The correlation between the scores obtained from the RAPA and LEIPAD questionnaires varied from low to moderate, suggesting a positive correlation of the same magnitude. This finding supports the concurrent validity of the questionnaire, aligning with the results of previous studies conducted in this field. CHAMPS was used to assess the validity of the original version of RAPA and the results showed there is a significant correlation between RAPA and CHAMPS ( r  = 0.54). Results of the Portuguese version of RAPA showed that lower levels of physical activity were associated with worse self-report disability and slower speed [ 8 ]. Validity of the Mexican-American-Spanish version of RAPA was determined by assessing the correlation between RAPA data and the accelerometer as a direct measure of physical activity level. There was a significant relationship between RAPA and moderate and vigorous minutes of physical activity, indicating RAPA validity [ 10 ]. The Turkish version of the RAPA showed acceptable concurrent validity, because there were positive correlations between the RAPA, International Physical Activity Questionnaire- Short Form and Physical Activity Scale for the older people [ 9 ]. Although we did not use the direct physical activity tools mentioned in other studies, the present results also showed that RAPA was significantly associated with health outcomes.

In this study, the test-retest reliability of the RAPA was assessed.

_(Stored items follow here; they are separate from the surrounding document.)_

-- ==== Sys2Proof/Machine/Galley.lean ====
section
/-! DEFINITION. Meanings of the TS jobs, of the galley's events, of received frames and of the host path (R244–R272). -/

namespace Sys2Proof.Machine

/-! ### Jobs -/

/-- TS_PORT_CONFIG (R254). -/
def tsPortConfigDef : JobDef :=
  { code := 0x2101
    fields := [fRange 4 1 0 23, fRange 5 1 0 1, fRange 6 1 0 4, fRange 7 1 0 3, fRange 8 1 0 1]
    absent := laneAbsent
    run := fun s _ p =>
      let n := p.u 4 1
      let s := s.setPort n fun x =>
        { x with enable := p.u 5 1 == 1, hostView := p.fin 6 5, fbService := BitVec.ofNat 2 (p.u 7 1), refUseFallback := p.u 8 1 == 1 }
      done (if p.u 5 1 = 0 then dropLink (fun f => f.port.val == n) s else s) }

/-- Frames now in a port's galley queue. -/
def galleyFill (s : State) (p : Nat) : Nat := (s.tpe.galley.filter fun f => f.port.val == p).length

/-- The port record (R265). -/
def latencyRecord (s : State) (n : Nat) : List Byte :=
  let x := s.laneOf n
  let i := 6 * n + latIndex x
  leBytes 4 (toCode 32 x.rxPs) ++ leBytes 4 (toCode 32 x.txPs) ++ leBytes 4 (toCode 32 (calValue s (0x0300 + i))) ++
  leBytes 4 (toCode 32 (calValue s (0x0400 + i))) ++
  leBytes 2 (bit x.latValid + 2 * bit (portCalibrated s n) + 4 * bit (portFallback s n)) ++ leBytes 2 (min 2048 (galleyFill s n)) ++
  ((s.portOf n).ctr.toList.flatMap fun c => leBytes 4 c) ++ leBytes 2 x.slip ++ leBytes 2 0

/-- TS_READ_LATENCY (R265). -/
def tsReadLatencyDef : JobDef :=
  { code := 0x2102
    dma := some dmaSame
    fields := [fRange 4 1 0 23, fMask 5 1 1]
    nextImp := false
    minResult := fun _ => 64
    absent := laneAbsent
    run := fun s _ p =>
      let n := p.u 4 1
      let x := s.laneOf n
      let r : Reply :=
        { r0 := wordI x.rxPs, r1 := wordI x.txPs
          r2 := word (bit x.latValid + 2 * bit (portCalibrated s n) + 4 * (x.slip % 8192) + 65536 * min 65535 x.measures)
          r3 := word (min (2 ^ 32 - 1) ((s.tcr.cycles - x.latEventAt) / 10 ^ 9)), out := latencyRecord s n }
      reply r (if p.bit 5 0 then s.setPort n fun y => { y with ctr := Vector.replicate 10 0 } else s) }

/-- TS_SET_ASYMMETRY (R252, R253). -/
def tsSetAsymmetryDef : JobDef :=
  { code := 0x2103
    fields := [fRange 4 1 0 23, fSigned 8 4 (-1000000000) 1000000000, fRange 12 4 0 (10 ^ 9)]
    absent := laneAbsent
    run := fun s _ p =>
      let n := p.u 4 1
      let old := asymmetry s n
      let s := s.setPort n fun x => { x with asymPs := p.i 8 4, asymUnc := p.u 12 4 }
      done (asymChanged n (asymmetry s n - old) s) }

/-- Sum of PORT_DEPTH over the present ports after a TS_LAUNCH_CONFIG (R264). -/
def depthSum (s : State) (p : Params) : Nat :=
  (((List.range 24).filter s.lanePresent).map fun n =>
    if p.u 4 1 = 0xFF ∨ p.u 4 1 = n then p.u 6 2 else (s.portOf n).depth).sum

/-- TS_LAUNCH_CONFIG (R264). -/
def tsLaunchConfigDef : JobDef :=
  { code := 0x2104
    fields := [fOpt 4 23, fRange 5 1 0 7, fRange 6 2 16 2048, fRange 8 4 20000 1000000, fRange 12 4 0 10000,
               fRange 16 4 1000 1000000, fRange 20 2 64 9216]
    rules := fun s p => if 8192 < depthSum s p then [6] else []
    absent := laneAbsent
    run := fun s _ p =>
      done (forAll 24 s fun n t =>
        if t.lanePresent n && (p.u 4 1 == 0xFF || p.u 4 1 == n) then
          t.setPort n fun x => { x with maxRebuilds := p.u 5 1, depth := p.u 6 2, leadNs := p.u 8 4, guardNs := p.u 12 4
                                        reserveNs := p.u 16 4, hostMax := p.u 20 2 }
        else t) }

ICC for the RAPA was calculated to be 0.94, indicating very good test-retest reliability. In the original study of the RAPA, the test–retest was not evaluated. But in Turkish version, the weighted kappa coefficients exceeded 0.81 for both parts of RAPA, the aerobic score and strength and flexibility score, showing that the test–retest reliability was very good [ 9 ]. In contrast, the Chilian version, was not an authorized translation, and did not follow the prescribed translation and validation process required by the developer, exhibited an ICC that was lower than the favorable stability. As did the Portuguese version, which showed a moderate test–retest reliability with a weighted κ = 0.67 [ 8 ].

Based on the findings of this study, RAPA is a reliable and valid instrument that features a short completion time, capability of use in different settings, simple scoring, and suitable reliability and validity, and is a useful tool.

This study had limitations. First, all of the tools used to assess the validity were self-report.

Although these questionnaires were recognized as valid and standard tools, objective tools such as accelerometers or pedometers may provide more accurate information on the validity of the Persian version of RAPA. Second, sampling carried out only in the retirement centers in this study reduces the generalizability of the findings. In future studies, it is also recommended that researchers focus on the sensitivity and specificity of the questionnaire.

Conclusions

The findings of this study suggest that the RAPA questionnaire has good psychometric properties for use with older Iranian adults. The RAPA was originally developed for use by genentologist to prompt talking with their patients about the need to engage in physical activity, however, it has been shown to be is appropriate for use to measure amount and type of physical activity as well as health outcomes in both research and clinical settings.

Data availability

The datasets utilized and/or analyzed during the present study are available from the corresponding author upon reasonable request.

Abbreviations

Iterative reliability coefficient

Rapid Assessment of Physical Activity

Activities-Specific Balance Confidence scale

Leiden-Padua

Gill DL, Hammond CC, Reifsteck EJ, Jehu CM, Williams RA, Adams MM, et al. Physical activity and quality of life. J Prev Med Public Health. 2013;46(Suppl 1):S28.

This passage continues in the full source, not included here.